--- TASK PROMPT ---
All lines below containing the string "nRails" are to be copied.

[Source records]
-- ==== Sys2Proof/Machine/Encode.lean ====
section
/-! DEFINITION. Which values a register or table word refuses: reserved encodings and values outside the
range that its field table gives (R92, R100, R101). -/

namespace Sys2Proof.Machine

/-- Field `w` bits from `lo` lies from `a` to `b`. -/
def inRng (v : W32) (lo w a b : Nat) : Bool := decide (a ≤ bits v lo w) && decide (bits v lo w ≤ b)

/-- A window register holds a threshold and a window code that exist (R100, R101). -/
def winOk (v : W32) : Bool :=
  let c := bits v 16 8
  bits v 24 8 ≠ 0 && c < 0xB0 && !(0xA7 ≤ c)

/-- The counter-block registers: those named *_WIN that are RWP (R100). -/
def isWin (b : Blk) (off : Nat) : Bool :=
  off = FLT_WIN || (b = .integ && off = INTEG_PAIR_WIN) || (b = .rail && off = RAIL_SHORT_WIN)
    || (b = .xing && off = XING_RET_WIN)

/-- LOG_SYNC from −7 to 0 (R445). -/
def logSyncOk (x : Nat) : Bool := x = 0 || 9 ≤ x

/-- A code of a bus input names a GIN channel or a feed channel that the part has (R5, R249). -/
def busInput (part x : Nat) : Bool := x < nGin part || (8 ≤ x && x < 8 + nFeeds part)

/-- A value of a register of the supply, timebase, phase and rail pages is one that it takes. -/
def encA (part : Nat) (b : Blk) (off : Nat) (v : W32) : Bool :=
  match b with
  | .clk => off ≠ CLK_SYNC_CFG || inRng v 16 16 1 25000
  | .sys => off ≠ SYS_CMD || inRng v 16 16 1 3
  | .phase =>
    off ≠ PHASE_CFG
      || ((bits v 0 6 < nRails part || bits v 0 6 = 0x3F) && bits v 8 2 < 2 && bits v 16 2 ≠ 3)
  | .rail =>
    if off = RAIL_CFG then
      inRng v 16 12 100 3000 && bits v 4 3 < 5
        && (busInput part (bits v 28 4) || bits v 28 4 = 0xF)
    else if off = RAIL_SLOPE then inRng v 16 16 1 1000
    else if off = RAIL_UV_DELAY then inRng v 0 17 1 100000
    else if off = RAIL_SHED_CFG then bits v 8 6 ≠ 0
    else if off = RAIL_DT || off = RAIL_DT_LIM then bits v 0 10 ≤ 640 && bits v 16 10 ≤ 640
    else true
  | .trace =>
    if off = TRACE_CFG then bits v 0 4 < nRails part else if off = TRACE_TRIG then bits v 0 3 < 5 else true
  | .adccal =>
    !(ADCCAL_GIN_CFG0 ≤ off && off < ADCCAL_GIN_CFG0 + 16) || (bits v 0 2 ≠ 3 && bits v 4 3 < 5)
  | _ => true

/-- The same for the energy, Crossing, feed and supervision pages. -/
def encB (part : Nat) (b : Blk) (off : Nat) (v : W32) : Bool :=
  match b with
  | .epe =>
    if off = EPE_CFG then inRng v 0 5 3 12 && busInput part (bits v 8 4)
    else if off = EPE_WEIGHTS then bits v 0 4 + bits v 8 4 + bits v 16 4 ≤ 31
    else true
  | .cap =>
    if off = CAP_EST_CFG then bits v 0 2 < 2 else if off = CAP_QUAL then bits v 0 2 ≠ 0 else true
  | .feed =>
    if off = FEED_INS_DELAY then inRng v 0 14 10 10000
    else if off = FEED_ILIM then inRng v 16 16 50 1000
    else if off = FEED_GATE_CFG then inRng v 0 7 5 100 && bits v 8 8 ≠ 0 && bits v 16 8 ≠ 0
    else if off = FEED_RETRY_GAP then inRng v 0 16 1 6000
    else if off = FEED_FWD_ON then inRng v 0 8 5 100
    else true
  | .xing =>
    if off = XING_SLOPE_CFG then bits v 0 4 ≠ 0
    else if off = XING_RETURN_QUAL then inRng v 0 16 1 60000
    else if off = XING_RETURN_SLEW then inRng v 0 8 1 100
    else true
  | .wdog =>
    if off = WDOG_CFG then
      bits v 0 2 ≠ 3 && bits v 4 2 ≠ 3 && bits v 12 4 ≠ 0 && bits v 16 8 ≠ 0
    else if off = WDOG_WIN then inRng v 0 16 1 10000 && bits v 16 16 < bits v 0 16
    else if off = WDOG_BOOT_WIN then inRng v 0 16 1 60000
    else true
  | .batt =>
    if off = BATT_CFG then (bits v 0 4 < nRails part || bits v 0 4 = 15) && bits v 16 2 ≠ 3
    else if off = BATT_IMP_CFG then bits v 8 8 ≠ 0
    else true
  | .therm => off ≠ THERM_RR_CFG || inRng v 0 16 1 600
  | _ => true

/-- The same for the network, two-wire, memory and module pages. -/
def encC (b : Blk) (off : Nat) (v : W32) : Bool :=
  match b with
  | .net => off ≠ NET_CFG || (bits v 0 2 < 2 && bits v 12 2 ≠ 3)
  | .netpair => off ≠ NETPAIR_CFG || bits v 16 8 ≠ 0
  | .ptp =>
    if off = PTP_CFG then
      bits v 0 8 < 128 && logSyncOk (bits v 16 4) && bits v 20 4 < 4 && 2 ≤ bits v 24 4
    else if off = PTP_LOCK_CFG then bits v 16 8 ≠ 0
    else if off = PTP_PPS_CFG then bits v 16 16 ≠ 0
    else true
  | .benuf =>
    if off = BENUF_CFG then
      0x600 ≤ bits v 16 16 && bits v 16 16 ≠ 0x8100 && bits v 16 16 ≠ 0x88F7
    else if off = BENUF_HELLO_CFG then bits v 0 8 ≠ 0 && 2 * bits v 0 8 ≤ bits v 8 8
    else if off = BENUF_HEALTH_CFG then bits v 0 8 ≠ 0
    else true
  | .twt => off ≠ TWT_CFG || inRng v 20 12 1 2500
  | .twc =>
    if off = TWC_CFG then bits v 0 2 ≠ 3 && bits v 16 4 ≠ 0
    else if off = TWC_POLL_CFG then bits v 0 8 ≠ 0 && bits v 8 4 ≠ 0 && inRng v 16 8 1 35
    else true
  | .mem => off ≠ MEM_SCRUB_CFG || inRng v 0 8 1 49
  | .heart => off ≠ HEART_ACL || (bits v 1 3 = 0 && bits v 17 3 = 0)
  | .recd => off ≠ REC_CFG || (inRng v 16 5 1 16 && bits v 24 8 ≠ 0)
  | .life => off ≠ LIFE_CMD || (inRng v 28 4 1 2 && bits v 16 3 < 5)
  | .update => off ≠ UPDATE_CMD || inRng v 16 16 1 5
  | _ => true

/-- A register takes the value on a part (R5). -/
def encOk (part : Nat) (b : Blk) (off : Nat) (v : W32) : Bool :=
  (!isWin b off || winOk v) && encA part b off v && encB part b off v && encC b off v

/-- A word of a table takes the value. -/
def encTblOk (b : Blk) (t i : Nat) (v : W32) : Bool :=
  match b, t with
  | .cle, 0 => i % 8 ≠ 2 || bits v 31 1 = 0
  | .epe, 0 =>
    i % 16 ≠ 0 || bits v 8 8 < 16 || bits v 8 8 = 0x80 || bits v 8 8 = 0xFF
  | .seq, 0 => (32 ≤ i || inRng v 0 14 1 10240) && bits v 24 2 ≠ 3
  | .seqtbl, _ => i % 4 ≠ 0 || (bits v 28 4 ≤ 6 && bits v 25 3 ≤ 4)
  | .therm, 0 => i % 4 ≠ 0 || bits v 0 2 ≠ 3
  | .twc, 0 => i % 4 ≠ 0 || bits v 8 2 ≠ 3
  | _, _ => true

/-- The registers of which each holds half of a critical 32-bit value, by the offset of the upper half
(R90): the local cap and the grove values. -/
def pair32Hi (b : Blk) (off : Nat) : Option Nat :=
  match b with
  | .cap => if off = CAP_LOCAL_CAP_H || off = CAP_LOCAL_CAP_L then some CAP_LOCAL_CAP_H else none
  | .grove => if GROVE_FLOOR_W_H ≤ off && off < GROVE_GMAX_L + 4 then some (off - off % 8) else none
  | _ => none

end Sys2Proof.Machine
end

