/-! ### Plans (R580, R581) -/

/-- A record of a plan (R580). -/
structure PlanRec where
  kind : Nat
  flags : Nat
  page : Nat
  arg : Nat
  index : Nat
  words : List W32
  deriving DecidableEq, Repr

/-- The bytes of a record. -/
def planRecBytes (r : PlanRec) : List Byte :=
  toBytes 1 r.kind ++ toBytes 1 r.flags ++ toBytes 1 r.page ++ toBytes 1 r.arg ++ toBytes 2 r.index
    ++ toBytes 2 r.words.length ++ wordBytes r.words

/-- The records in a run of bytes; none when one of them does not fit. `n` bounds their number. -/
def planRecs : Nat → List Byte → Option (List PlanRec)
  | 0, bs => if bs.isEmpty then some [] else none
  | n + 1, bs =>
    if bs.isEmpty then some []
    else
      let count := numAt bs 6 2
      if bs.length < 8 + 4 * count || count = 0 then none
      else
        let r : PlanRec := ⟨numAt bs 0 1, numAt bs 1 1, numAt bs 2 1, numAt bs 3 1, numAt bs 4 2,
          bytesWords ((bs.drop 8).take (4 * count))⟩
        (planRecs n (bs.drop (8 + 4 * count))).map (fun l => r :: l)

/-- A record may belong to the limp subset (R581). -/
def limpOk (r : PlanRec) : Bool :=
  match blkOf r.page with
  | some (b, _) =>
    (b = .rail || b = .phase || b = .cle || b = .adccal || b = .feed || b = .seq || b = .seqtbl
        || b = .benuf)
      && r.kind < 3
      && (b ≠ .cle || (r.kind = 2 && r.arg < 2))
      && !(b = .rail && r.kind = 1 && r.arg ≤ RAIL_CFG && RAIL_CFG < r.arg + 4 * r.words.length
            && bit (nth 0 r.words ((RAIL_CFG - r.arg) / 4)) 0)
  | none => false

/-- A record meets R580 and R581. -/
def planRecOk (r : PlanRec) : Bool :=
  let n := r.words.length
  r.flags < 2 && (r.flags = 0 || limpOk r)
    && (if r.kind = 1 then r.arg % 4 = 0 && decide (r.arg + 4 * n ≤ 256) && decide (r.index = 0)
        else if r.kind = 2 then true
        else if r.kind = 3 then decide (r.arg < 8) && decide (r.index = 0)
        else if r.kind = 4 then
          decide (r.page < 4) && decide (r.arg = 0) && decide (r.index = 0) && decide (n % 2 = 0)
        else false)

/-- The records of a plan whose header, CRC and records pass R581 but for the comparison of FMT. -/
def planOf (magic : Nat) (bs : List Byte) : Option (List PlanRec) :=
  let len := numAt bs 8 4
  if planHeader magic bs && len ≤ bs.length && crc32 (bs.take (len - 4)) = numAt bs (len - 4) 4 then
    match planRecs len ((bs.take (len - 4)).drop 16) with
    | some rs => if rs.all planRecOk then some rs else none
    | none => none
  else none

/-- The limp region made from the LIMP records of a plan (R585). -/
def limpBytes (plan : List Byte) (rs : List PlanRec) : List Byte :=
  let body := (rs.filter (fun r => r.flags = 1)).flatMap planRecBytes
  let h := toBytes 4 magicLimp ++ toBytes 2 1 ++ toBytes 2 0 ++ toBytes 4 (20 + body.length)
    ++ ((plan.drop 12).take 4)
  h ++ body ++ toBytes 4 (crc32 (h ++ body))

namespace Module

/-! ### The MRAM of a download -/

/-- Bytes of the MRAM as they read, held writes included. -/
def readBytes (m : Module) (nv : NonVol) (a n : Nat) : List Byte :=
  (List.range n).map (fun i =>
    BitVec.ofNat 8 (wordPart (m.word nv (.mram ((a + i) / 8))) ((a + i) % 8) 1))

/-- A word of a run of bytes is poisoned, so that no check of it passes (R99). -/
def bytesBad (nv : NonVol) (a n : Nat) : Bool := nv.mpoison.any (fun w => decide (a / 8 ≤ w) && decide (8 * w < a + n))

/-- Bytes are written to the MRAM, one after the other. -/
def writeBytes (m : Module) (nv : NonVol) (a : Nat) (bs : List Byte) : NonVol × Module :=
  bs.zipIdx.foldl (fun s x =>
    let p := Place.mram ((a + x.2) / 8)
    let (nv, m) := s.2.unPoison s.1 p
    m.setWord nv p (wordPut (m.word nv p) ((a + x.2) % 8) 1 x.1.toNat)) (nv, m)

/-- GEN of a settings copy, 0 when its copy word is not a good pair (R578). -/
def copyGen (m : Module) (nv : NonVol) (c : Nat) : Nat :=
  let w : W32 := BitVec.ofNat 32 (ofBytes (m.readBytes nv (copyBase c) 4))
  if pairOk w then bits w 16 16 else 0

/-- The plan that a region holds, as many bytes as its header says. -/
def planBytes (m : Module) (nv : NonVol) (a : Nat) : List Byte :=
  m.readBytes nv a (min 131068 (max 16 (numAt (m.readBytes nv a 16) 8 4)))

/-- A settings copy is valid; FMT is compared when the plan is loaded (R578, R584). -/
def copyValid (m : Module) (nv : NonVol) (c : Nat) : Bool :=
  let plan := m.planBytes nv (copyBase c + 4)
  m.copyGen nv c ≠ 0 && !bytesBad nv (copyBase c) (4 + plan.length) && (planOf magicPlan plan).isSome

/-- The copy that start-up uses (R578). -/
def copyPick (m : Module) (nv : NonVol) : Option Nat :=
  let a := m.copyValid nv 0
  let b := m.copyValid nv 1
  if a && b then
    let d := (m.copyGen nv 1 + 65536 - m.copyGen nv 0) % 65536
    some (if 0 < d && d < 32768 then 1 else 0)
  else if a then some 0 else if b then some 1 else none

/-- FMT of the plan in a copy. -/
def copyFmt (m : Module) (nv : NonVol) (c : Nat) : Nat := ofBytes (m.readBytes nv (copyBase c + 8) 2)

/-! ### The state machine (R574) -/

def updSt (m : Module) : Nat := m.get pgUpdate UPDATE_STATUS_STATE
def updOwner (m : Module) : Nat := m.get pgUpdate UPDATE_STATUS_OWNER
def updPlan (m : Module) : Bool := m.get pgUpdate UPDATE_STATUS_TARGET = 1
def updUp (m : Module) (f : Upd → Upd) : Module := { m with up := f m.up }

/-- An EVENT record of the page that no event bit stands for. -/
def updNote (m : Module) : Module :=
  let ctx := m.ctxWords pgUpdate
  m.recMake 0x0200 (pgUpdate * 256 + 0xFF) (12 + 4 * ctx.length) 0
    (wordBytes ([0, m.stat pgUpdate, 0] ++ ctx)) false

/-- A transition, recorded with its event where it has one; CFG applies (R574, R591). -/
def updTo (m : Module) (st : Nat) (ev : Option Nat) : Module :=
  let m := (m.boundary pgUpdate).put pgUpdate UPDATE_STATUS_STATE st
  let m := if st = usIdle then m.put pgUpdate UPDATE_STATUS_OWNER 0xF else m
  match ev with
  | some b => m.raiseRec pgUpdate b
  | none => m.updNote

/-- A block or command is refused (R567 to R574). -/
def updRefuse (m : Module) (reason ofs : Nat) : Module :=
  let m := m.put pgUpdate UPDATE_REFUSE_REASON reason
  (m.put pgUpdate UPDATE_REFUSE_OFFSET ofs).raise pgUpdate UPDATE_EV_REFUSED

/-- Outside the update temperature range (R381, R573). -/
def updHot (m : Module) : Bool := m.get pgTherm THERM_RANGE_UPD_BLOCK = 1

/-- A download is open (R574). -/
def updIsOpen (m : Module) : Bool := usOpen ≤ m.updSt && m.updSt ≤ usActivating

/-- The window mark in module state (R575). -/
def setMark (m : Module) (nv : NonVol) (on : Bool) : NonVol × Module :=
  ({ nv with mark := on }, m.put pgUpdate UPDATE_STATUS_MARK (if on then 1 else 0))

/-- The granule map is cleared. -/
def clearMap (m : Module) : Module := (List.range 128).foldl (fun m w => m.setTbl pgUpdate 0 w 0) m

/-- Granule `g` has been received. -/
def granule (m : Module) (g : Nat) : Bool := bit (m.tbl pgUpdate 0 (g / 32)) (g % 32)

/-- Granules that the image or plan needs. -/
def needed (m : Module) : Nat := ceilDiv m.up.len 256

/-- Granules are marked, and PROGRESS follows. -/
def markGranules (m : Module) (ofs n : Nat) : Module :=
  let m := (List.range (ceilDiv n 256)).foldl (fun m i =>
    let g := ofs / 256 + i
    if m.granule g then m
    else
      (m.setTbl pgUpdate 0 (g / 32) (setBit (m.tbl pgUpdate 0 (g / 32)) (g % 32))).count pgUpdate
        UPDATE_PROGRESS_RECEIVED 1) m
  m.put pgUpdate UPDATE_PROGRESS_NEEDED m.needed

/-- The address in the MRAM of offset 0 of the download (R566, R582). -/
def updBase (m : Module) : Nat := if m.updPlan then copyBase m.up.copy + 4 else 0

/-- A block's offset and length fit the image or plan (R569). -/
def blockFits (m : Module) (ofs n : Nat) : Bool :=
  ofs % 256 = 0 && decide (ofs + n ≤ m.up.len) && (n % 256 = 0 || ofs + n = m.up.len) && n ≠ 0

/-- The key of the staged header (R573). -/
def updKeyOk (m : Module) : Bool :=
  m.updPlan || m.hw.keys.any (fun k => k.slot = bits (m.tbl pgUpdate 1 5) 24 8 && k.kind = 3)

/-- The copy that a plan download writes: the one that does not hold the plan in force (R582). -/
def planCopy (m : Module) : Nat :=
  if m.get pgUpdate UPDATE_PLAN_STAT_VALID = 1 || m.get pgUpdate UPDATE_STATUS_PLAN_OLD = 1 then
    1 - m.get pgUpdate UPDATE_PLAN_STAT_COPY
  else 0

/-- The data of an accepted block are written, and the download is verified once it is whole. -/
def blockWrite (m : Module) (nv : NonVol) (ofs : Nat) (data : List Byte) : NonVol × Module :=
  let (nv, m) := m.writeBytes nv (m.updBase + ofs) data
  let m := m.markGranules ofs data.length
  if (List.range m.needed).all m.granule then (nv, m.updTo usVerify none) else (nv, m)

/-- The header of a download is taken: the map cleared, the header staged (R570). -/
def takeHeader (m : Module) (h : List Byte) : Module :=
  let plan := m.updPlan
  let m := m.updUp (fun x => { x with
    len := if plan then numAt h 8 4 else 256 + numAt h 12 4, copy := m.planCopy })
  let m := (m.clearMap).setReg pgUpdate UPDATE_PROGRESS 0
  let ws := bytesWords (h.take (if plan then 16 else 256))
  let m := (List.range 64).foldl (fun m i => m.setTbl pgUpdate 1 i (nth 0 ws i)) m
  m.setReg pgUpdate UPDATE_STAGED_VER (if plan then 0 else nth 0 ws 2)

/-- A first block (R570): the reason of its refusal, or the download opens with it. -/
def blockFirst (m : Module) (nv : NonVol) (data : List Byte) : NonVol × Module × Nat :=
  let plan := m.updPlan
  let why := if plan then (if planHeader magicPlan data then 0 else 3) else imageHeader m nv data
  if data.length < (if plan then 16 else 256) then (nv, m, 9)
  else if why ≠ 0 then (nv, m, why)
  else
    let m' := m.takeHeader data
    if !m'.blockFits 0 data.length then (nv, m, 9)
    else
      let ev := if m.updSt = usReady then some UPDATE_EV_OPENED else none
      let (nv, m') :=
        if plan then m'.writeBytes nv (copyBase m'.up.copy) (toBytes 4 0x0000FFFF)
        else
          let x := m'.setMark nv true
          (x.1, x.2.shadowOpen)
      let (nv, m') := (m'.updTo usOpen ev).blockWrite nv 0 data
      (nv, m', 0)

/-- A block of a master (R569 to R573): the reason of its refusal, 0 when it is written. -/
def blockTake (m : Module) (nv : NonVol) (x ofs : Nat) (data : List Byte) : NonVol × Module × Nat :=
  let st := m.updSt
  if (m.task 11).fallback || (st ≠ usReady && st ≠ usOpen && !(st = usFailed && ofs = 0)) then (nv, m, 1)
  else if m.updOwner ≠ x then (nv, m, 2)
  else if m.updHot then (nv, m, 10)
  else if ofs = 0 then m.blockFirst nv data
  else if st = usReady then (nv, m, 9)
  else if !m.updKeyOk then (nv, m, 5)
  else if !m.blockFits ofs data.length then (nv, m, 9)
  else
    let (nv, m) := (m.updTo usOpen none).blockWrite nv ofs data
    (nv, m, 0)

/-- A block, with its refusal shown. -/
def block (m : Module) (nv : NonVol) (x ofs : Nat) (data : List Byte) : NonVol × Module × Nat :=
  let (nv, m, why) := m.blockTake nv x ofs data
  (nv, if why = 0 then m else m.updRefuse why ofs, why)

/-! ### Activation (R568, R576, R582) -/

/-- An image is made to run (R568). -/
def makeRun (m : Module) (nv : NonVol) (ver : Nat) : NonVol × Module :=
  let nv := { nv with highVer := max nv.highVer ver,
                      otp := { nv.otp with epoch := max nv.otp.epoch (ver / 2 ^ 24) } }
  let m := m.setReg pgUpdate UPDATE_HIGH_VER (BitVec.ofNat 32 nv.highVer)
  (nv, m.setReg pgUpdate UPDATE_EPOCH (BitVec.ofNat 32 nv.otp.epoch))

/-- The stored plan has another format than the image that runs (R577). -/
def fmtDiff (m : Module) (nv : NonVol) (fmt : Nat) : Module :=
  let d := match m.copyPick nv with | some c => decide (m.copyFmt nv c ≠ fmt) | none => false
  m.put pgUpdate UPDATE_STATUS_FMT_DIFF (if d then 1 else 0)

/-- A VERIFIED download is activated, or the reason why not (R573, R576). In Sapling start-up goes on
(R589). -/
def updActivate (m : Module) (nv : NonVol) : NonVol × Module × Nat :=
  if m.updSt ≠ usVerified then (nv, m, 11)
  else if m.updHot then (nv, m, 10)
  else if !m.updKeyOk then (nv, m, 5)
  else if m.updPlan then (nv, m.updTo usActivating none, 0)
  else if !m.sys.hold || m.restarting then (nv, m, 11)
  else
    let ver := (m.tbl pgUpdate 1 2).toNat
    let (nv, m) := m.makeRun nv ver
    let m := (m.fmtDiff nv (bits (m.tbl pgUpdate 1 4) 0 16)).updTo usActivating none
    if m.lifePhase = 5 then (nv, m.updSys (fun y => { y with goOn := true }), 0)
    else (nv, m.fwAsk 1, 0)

--- ANSWER SPACE ---
      || ((bits v 0 6 < nRails part || bits v 0 6 = 0x3F) && bits v 8 2 < 2 && bits v 16 2 ≠ 3)
    if off = TRACE_CFG then bits v 0 4 < nRails part else if off = TRACE_TRIG then bits v 0 3 < 5 else true
    if off = BATT_CFG then (bits v 0 4 < nRails part || bits v 0 4 = 15) && bits v 16 2 ≠ 3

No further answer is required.